Abstract 2673: Trajectories and Predictors of Depression Following Acute Myocardial Infarction
Depression after acute myocardial infarction (AMI) may be a reasonable response to real or foreshadowed loss. Depression trajectories, however, may vary from person to person. This study was designed to determine whether there were two or more distinct groups of patients with different trajectories during the first 12 months following AMI and to investigate whether there were significant demographic, physical, psychological, social or behavioral differences between groups.
Methods: Of a consecutive series of 224 men admitted to a single coronary care unit, 188 completed the Beck Depression Inventory (BDI) at three weeks, 177 at four months and 173 at 12 months following AMI and responded to comprehensive interviews and questionnaires.
Results: Using growth mixture modeling, a two-group model provided the best fit of the data. A large group (n=173, 88%) of patients had a mean three-week BDI score of 4.77. This group continued to improve over time with mean BDI score dropping to 4.56 and 3.85 at 4 and 12 months, respectively.

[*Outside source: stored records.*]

/-- A result pair of channel `n` is available (ADC_RESULT): its stamp and length in line time, its two codes, and whether
a slice held it. -/
def State.adcResult (s : State) (n stamp len codeI codeV : Nat) (held : Bool) : State :=
  if !s.loadsRun then s else
    let s := s.elapseLt stamp
    let len : Nat := min len (s.resultNs n)
    let s := (s.set F.ADC_IN_LAST codeI (2 * n)).set F.ADC_IN_LAST codeV (2 * n + 1)
    let oi := overrange codeI
    let ov := overrange codeV
    let s := if oi || ov then (s.add F.ADC_OVR (oi.toNat + ov.toNat)).irq 0x2D 8 else s
    let c := s.chan n
    if 0 < c.azN then
      let c := { c with azN := c.azN - 1, azI := c.azI + signed 16 codeI, azV := c.azV + signed 16 codeV,
                        windows := c.windows.map (fun w => { w with void := true }) }
      let s := s.setChan n c
      if c.azN = 0 then
        ((s.set F.ADC_IN_OFS (satSigned 16 (roundDiv c.azI 64)) (2 * n)).set F.ADC_IN_OFS (satSigned 16 (roundDiv c.azV 64)) (2 * n + 1)).irq 0x2D 9
      else s
    else
      let scI := s.get F.ADC_SCALE (2 * n)
      let scV := s.get F.ADC_SCALE (2 * n + 1)
      let i := scaled codeI (s.get F.ADC_IN_OFS (2 * n)) scI
      let v := scaled codeV (s.get F.ADC_IN_OFS (2 * n + 1)) scV
      let s := s.meterPair { chan := n, stamp := stamp, len := len, v := v, i := i,
                             flags := (if held then 8 else 0) + (if oi || ov then 64 else 0) + (if scI = 0 || scV = 0 then 128 else 0) }
      let s := s.rollWindows n stamp 64
      let c := s.chan n
      let s := s.setChan n { c with windows := c.windows.map (fun w => if w.holds (stamp - len) stamp then w.add i v oi ov held false else w) }
      match s.kind n with
      | 2 =>
        if signed 16 codeV ≤ -328 then s.setChan n { s.chan n with low := true }
        else if 328 ≤ signed 16 codeV && (s.chan n).low then s.crossing n stamp else s
      | 3 =>
        if !(s.ldsOn F.LDS_STAT_GATE n) || (s.chan n).phase != 1 then s else
          let ua := roundDiv i 1000000
          let short := oi || ((s.lds F.LDS_I_SHORT n : Int) ≤ ua && scI != 0)
          let isOver := (s.lds F.LDS_I_OVER n : Int) ≤ ua && scI != 0
          let c := s.chan n
          if short && c.fast then s.trip n held
          else s.setChan n { c with fast := short,
                                    overAt := if !isOver || c.settleTo.isSome then none else c.overAt.or (some (s.clk.now - (s.clk.lt - stamp))) }
      | _ => s

/-- The autozero of pair `n` starts (R320). -/
def State.autozero (s : State) (n : Nat) : State := s.setChan n { s.chan n with azN := 64, azI := 0, azV := 0 }

/-! ### Verdicts (R328 to R330, R335) -/

/-- The root of a mean square, rounded to the nearest multiple of `unit`. -/
def rms (sq n unit : Nat) : Nat := (isqrt (4 * (sq / n)) + unit) / (2 * unit)

/-- What a window measured: µA, mV, mW (R319, R322, R338). -/
def State.measure (s : State) (n : Nat) (w : LWin) : Int × Int × Int :=
  let p := roundDiv w.sumP (w.n * 10 ^ 18)
  if s.kind n = 2 then ((rms w.sqI w.n 1000000 : Nat), (rms w.sqV w.n 1000000 : Nat), p)
  else (roundDiv w.sumI (w.n * 1000000), roundDiv w.sumV (w.n * 1000000), p)

/-- Failed strings k of R328, when PARTIAL is judged. -/
def stringsFailed (strings nom : Nat) (i : Int) : Nat :=
  let k := (2 * (strings : Int) * ((nom : Int) - i) + nom) / (2 * (nom : Int))
  min k.toNat (strings - 1)

/-- The verdict of an on-window or proof window (R328), where SCALE 0 leaves a quantity unjudged (R319). -/
def State.onVerdict (s : State) (n : Nat) (w : LWin) (i v : Int) : Nat :=
  let k := s.kind n
  let nom := s.lds F.LDS_NOM n
  let strings := s.lds F.LDS_CFG_STRINGS n
  let noI := s.get F.ADC_SCALE (2 * n) == 0
  let noV := s.get F.ADC_SCALE (2 * n + 1) == 0
  if k != 3 && noI then 3
  else if k != 3 && ((s.lds F.LDS_I_SHORT n : Int) ≤ i || w.overI) then 6
  else if k != 3 && (s.lds F.LDS_I_OVER n : Int) ≤ i then 7
  else if noV then 3
  else if v < 10 * (s.lds F.LDS_V_LIM_V_MIN n : Int) || 10 * (s.lds F.LDS_V_LIM_V_MAX n : Int) < v || w.overV then 11
  else if noI then 3
  else if i < (s.lds F.LDS_I_OPEN n : Int) then 5
  else if k = 1 && 1 ≤ strings && nom != 0 then (if 1 ≤ stringsFailed strings nom i then 9 else 1)
  else if nom = 0 then 4
  else if 100 * i < (nom : Int) * (100 - (s.lds F.LDS_UNDER n : Int)) then 8 else 1

/-- A valid on-window counts towards learning (R330). -/
def State.learn (s : State) (n v : Nat) (mean : Int) : State :=
  let c := s.chan n
  if c.learnN = 0 || v = 3 then s
  else if v = 6 || v = 7 || v = 11 || v = 5 then
    (((s.setChan n { c with learnN := 0 }).setLds F.LDS_STAT_LEARNING n 0).setLds F.LDS_STAT_LEARN_FAIL n 1).irq (ldsPage n) 12
  else
    let c := { c with learnN := c.learnN - 1, learnSum := c.learnSum + mean }
    let s := s.setChan n c
    if c.learnN = 0 then
      ((s.setLds F.LDS_NOM n (roundDiv c.learnSum 16000000).toNat).setLds F.LDS_STAT_LEARNING n 0).irq (ldsPage n) 12
    else s

/-- A status of SHORT with SHORT_OFF set holds the gate of a lamp or heater inactive (R336). -/
def State.shortHold (s : State) (n : Nat) : State :=
  let c := s.chan n
  if c.status = 6 && !(c.held) && s.ldsOn F.LDS_CFG_SHORT_OFF n && (s.kind n = 1 || s.kind n = 2) then
    (s.setChan n { c with held := true, proofEnd := 0 }).setGate n false false s.clk.lt
  else s

/-- A verdict of an on-window is counted and, where it has been given often enough, takes effect (R329, R335). -/
def State.countOn (s : State) (n v : Nat) (proof : Bool) (closeNow : Nat) (late : Bool) : State :=
  let c := s.chan n
  let k : Nat := if c.onV = v then min 15 (c.onN + 1) else 1
  let s := ((s.setChan n { c with onV := v, onN := k }).setLds F.LDS_STAT_PENDING n v).setLds F.LDS_STAT_COUNT n k
  if proof && v = 1 then
    let s := s.setChan n { s.chan n with provenAt := some closeNow }
    s.takeStatus n 2 late
  else
    let need := if v = 6 || v = 3 || c.status = 14 then 1 else if proof then 3 else s.lds F.LDS_CFG_FAULT_N n
    if k < need then s
    else
      (s.takeStatus n v late).shortHold n

/-- A verdict of an off-window is counted (R328, R329). -/
def State.countOff (s : State) (n : Nat) (stuck late : Bool) : State :=
  let c := s.chan n
  let on := s.cmdOn n
  let v := if stuck then 10 else 0
  if !stuck && on then s.setChan n { c with offN := 0 } else
    let k : Nat := if c.offV = v && c.offN != 0 then min 15 (c.offN + 1) else 1
    let s := ((s.setChan n { c with offV := v, offN := k }).setLds F.LDS_STAT_PENDING n v).setLds F.LDS_STAT_COUNT n k
    if k < (if c.status = 14 then 1 else s.lds F.LDS_CFG_FAULT_N n) then s
    else if stuck then s.takeStuck n true late
    else if c.phase = 3 then s.takeStuck n false
    else (s.takeStatus n 0).takeStuck n false

/-- The first window that is over is judged (R322, R328). -/
def State.judge (s : State) (n : Nat) (w : LWin) : State :=
  match w.close with
  | none => s
  | some t =>
    let closeNow := s.clk.now - (s.clk.lt - t)
    let settling := (s.kind n == 2 || s.kind n == 3) && (match (s.chan n).settleTo with | some e => decide (closeNow < e) | none => false)
    if t < w.opened + 40000 || w.n < 2 || w.void then s
    else
      let (i, v, p) := s.measure n w
      let s := ((s.setLds F.LDS_I_LAST n (satSigned 32 i)).setLds F.LDS_V_LAST n (satSigned 32 v)).setLds F.LDS_P_LAST n (satSigned 32 p)
      let s := (s.setLds F.LDS_STAT_DEFERRED n w.deferred.toNat).setLds F.LDS_STAT_OVERRANGE n (w.overI || w.overV).toNat
      if settling || s.kind n = 0 || s.chanOff n then s
      else if w.kind = 0 then
        if s.get F.ADC_SCALE (2 * n) = 0 then (if s.cmdOn n || (s.chan n).phase = 3 then s else s.takeStatus n 3)
        else s.countOff n ((s.lds F.LDS_I_OPEN n : Int) ≤ i) w.deferred
      else if !(s.cmdOn n) || (s.chan n).phase = 2 || (s.chan n).phase = 3 then s
      else
        let verdict := s.onVerdict n w i v
        let s := if s.kind n = 1 && s.ldsOn F.LDS_CFG_STRINGS n && s.lds F.LDS_NOM n != 0 then
            s.setLds F.LDS_STAT_STRINGS_FAILED n (if verdict = 9 || verdict = 1 then stringsFailed (s.lds F.LDS_CFG_STRINGS n) (s.lds F.LDS_NOM n) i else s.lds F.LDS_STAT_STRINGS_FAILED n)
          else s
        let s := s.learn n verdict (if s.kind n = 2 then i * 1000000 else roundDiv w.sumI w.n)
        -- An ordinary window that an earlier command left never makes a command OK that R333 leaves UNPROVEN (R2).
        if verdict = 1 && w.kind != 2 && s.kind n = 1 && !((s.chan n).toSafe) && s.unprovable n (s.lds F.LDS_CMD_NOW_CMD n) then s
        else s.countOn n verdict (w.kind == 2) closeNow w.deferred

/-- The oldest window of channel `n` closes and is judged (MEASUREMENT_WINDOW_CLOSE). -/
def State.windowDone (s : State) (n : Nat) : State :=
  if !s.loadsRun then s else
    let c := s.chan n
    match c.windows with
    | [] => s
    | w :: rest =>
      match w.close with
      | some t =>
        let s := s.elapseLt t
        (s.setChan n { s.chan n with windows := rest }).judge n w
      | none =>
        match s.windowNs n with
        | none => s
        | some len =>
          let t := w.opened + len
          let early := s.kind n = 1 && (match s.lampNext n c.edgeAt with | some x => decide (x < t) | none => false)
          if early then s.gateEdge n
          else
            let s := s.elapseLt t
            (s.setChan n { s.chan n with windows := rest ++ [LWin.mk0 w.kind t none] }).judge n { w with close := some t }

The other group of patients (n=23, 12%) had a mean BDI score of 11.51 at three weeks, which rose to 12.97 at four months and to 16.35 at 12 months. There were no significant demographic or physical differences between groups, including no differences in AMI severity. However, during admission to hospital, the group with higher BDI scores had significantly higher levels (p < .05) of state and trait anxiety, other measures of anxiety, neuroticism, financial stress, work stress, occupational maladjustment, marital maladjustment, loneliness and smoking.
Conclusions: There appear to be two distinct identifiable groups of patient trajectories for depression after AMI. The larger group follows a path commonly found with bereavement or an adjustment response. The smaller group has more severe depressive symptoms which worsen over time. This latter group has multiple markers of prior anxiety, life stressors and maladjustments that may represent chronic psychological characteristics. For these few, an AMI or similar episode might overwhelm them, producing a lasting state of clinical depression.